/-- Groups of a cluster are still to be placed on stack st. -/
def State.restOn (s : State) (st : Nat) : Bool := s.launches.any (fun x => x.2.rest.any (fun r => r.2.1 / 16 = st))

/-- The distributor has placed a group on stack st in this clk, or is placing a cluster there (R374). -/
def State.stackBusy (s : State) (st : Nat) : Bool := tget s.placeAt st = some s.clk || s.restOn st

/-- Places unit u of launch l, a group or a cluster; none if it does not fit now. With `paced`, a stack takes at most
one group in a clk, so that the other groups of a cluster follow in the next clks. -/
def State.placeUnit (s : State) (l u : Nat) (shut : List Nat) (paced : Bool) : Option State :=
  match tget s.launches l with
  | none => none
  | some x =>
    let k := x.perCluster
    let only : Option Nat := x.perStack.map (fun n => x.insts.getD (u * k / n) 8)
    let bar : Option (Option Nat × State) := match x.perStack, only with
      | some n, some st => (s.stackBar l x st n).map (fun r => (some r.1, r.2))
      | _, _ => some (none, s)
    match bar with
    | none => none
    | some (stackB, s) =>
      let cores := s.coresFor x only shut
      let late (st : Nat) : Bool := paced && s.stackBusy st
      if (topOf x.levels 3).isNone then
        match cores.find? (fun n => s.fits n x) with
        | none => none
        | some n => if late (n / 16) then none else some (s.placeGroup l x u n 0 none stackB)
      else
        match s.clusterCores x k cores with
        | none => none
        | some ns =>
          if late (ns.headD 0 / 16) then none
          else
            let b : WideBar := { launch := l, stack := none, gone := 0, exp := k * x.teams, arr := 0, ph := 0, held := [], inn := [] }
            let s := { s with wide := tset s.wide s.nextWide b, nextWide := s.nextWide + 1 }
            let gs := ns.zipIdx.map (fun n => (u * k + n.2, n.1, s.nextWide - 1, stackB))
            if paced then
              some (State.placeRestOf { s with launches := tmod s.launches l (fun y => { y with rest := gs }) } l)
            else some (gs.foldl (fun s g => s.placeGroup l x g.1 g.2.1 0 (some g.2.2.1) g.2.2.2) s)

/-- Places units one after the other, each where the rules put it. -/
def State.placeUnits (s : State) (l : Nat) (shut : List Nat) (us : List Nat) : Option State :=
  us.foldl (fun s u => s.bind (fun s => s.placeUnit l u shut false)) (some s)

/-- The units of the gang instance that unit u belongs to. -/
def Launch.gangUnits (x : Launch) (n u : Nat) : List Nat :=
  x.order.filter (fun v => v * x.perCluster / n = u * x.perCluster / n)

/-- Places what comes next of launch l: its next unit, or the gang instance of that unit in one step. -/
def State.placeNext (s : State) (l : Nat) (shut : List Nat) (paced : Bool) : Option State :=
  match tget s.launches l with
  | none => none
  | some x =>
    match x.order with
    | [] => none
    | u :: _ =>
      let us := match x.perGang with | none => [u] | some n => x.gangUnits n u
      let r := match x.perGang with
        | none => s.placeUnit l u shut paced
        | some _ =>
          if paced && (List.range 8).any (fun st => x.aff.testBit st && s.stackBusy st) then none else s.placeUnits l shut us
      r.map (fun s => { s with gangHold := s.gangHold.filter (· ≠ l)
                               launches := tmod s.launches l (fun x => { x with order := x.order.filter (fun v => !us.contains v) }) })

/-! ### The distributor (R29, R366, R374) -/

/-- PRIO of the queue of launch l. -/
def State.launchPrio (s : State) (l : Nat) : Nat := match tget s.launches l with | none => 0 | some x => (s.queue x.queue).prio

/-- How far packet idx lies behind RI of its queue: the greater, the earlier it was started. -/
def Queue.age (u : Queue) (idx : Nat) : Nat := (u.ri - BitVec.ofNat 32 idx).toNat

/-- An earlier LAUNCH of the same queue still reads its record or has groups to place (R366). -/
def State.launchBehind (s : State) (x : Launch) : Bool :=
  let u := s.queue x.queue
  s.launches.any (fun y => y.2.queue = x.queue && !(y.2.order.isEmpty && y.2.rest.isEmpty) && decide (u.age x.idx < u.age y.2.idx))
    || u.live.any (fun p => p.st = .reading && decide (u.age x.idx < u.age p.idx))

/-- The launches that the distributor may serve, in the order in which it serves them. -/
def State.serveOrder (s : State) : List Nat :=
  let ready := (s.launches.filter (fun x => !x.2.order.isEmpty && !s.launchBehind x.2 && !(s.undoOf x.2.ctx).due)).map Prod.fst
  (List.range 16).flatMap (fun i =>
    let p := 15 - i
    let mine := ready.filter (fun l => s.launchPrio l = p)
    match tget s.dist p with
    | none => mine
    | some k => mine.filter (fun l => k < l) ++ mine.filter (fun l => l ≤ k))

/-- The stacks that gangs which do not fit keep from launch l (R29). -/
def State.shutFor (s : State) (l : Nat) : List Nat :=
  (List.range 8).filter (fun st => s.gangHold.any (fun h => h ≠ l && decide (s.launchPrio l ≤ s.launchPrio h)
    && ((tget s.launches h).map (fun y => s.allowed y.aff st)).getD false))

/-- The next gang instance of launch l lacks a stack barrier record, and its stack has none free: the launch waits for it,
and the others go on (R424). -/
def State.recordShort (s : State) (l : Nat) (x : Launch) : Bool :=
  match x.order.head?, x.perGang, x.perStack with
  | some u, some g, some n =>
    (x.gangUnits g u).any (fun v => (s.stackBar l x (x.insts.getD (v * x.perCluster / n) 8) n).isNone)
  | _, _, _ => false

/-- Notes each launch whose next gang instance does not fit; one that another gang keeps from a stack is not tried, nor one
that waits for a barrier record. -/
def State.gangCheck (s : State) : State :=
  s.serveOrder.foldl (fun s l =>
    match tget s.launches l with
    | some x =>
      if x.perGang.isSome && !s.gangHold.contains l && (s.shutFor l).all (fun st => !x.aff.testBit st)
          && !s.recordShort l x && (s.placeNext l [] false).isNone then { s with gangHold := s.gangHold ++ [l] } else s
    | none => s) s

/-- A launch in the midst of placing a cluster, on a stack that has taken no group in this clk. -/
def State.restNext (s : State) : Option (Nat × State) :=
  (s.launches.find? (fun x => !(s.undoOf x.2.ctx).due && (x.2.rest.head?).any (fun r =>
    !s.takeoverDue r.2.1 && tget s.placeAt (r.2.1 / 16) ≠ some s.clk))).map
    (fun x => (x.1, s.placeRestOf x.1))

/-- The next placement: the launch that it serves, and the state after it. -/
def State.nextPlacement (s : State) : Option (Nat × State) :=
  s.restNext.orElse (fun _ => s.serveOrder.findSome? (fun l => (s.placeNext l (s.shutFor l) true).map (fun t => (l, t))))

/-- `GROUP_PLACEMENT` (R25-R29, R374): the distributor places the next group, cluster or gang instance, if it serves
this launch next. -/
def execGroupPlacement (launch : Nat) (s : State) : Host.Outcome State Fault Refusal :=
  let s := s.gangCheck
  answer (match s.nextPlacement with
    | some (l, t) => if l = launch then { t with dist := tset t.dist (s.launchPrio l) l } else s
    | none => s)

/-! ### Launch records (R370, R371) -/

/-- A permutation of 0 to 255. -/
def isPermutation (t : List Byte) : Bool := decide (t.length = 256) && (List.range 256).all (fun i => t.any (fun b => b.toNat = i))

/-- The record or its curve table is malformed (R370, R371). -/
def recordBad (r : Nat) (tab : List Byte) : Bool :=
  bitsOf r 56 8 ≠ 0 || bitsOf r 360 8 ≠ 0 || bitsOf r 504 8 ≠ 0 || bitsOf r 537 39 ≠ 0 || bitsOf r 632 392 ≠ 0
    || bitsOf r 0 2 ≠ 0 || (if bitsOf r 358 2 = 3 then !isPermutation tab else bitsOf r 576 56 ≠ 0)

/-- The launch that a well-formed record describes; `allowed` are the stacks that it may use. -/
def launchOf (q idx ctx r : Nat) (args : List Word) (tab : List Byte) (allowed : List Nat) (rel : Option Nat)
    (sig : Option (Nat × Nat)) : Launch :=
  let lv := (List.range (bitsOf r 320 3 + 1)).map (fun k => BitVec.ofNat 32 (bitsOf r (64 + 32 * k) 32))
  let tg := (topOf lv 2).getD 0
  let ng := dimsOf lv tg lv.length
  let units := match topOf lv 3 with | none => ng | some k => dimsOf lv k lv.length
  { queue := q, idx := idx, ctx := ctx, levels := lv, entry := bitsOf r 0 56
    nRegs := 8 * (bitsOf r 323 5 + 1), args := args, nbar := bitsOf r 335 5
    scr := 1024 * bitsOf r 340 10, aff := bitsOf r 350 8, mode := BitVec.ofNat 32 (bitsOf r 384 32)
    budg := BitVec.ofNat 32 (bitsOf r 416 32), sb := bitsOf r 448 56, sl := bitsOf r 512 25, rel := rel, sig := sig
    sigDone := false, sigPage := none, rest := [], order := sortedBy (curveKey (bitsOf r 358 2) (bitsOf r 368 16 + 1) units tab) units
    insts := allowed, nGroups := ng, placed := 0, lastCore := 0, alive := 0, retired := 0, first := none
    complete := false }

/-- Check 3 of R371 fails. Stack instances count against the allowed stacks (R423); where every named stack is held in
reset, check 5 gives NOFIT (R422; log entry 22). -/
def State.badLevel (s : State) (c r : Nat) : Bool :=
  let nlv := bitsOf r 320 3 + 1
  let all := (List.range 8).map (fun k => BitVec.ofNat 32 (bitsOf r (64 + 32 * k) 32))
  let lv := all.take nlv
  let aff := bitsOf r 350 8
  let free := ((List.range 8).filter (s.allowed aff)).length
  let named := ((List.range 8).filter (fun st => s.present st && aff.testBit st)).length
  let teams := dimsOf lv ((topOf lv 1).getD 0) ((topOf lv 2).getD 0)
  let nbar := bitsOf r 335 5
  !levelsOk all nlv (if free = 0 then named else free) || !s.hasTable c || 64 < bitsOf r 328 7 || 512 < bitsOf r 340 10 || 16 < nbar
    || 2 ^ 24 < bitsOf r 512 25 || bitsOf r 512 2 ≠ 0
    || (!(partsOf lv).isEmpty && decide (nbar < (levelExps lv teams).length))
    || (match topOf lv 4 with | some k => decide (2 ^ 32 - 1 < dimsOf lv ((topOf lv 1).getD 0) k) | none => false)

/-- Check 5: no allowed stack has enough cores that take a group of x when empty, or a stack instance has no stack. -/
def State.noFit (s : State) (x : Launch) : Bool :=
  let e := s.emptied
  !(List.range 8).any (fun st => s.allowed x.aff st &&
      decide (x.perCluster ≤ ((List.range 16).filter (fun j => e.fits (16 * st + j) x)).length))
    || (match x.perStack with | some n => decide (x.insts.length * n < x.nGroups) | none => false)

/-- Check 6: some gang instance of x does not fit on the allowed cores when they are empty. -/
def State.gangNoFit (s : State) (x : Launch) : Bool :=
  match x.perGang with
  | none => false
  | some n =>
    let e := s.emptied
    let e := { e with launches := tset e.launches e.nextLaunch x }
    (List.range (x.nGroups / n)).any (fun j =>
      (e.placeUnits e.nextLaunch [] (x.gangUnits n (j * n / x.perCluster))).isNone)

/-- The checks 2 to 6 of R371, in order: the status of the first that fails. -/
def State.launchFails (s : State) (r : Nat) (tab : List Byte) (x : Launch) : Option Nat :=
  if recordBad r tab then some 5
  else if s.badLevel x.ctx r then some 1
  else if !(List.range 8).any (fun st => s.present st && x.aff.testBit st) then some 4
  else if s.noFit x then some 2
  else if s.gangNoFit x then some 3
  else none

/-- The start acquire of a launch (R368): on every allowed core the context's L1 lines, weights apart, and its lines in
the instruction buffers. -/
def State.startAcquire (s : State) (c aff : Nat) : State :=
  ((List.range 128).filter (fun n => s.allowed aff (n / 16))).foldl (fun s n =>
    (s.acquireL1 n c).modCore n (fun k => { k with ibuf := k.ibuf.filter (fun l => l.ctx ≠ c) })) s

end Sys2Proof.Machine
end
===
## [Exercise brief]
Repeat, exactly as they stand above, the lines from the line with "was started. -/" to the line with "none => s) s", both lines included.

## [Task answer]
/-- How far packet idx lies behind RI of its queue: the greater, the earlier it was started. -/
def Queue.age (u : Queue) (idx : Nat) : Nat := (u.ri - BitVec.ofNat 32 idx).toNat

/-- An earlier LAUNCH of the same queue still reads its record or has groups to place (R366). -/
def State.launchBehind (s : State) (x : Launch) : Bool :=
  let u := s.queue x.queue
  s.launches.any (fun y => y.2.queue = x.queue && !(y.2.order.isEmpty && y.2.rest.isEmpty) && decide (u.age x.idx < u.age y.2.idx))
    || u.live.any (fun p => p.st = .reading && decide (u.age x.idx < u.age p.idx))

/-- The launches that the distributor may serve, in the order in which it serves them. -/
def State.serveOrder (s : State) : List Nat :=
  let ready := (s.launches.filter (fun x => !x.2.order.isEmpty && !s.launchBehind x.2 && !(s.undoOf x.2.ctx).due)).map Prod.fst
  (List.range 16).flatMap (fun i =>
    let p := 15 - i
    let mine := ready.filter (fun l => s.launchPrio l = p)
    match tget s.dist p with
    | none => mine
    | some k => mine.filter (fun l => k < l) ++ mine.filter (fun l => l ≤ k))

/-- The stacks that gangs which do not fit keep from launch l (R29). -/
def State.shutFor (s : State) (l : Nat) : List Nat :=
  (List.range 8).filter (fun st => s.gangHold.any (fun h => h ≠ l && decide (s.launchPrio l ≤ s.launchPrio h)
    && ((tget s.launches h).map (fun y => s.allowed y.aff st)).getD false))

/-- The next gang instance of launch l lacks a stack barrier record, and its stack has none free: the launch waits for it,
and the others go on (R424). -/
def State.recordShort (s : State) (l : Nat) (x : Launch) : Bool :=
  match x.order.head?, x.perGang, x.perStack with
  | some u, some g, some n =>
    (x.gangUnits g u).any (fun v => (s.stackBar l x (x.insts.getD (v * x.perCluster / n) 8) n).isNone)
  | _, _, _ => false

/-- Notes each launch whose next gang instance does not fit; one that another gang keeps from a stack is not tried, nor one
that waits for a barrier record. -/
def State.gangCheck (s : State) : State :=
  s.serveOrder.foldl (fun s l =>
    match tget s.launches l with
    | some x =>
      if x.perGang.isSome && !s.gangHold.contains l && (s.shutFor l).all (fun st => !x.aff.testBit st)
          && !s.recordShort l x && (s.placeNext l [] false).isNone then { s with gangHold := s.gangHold ++ [l] } else s
    | none => s) s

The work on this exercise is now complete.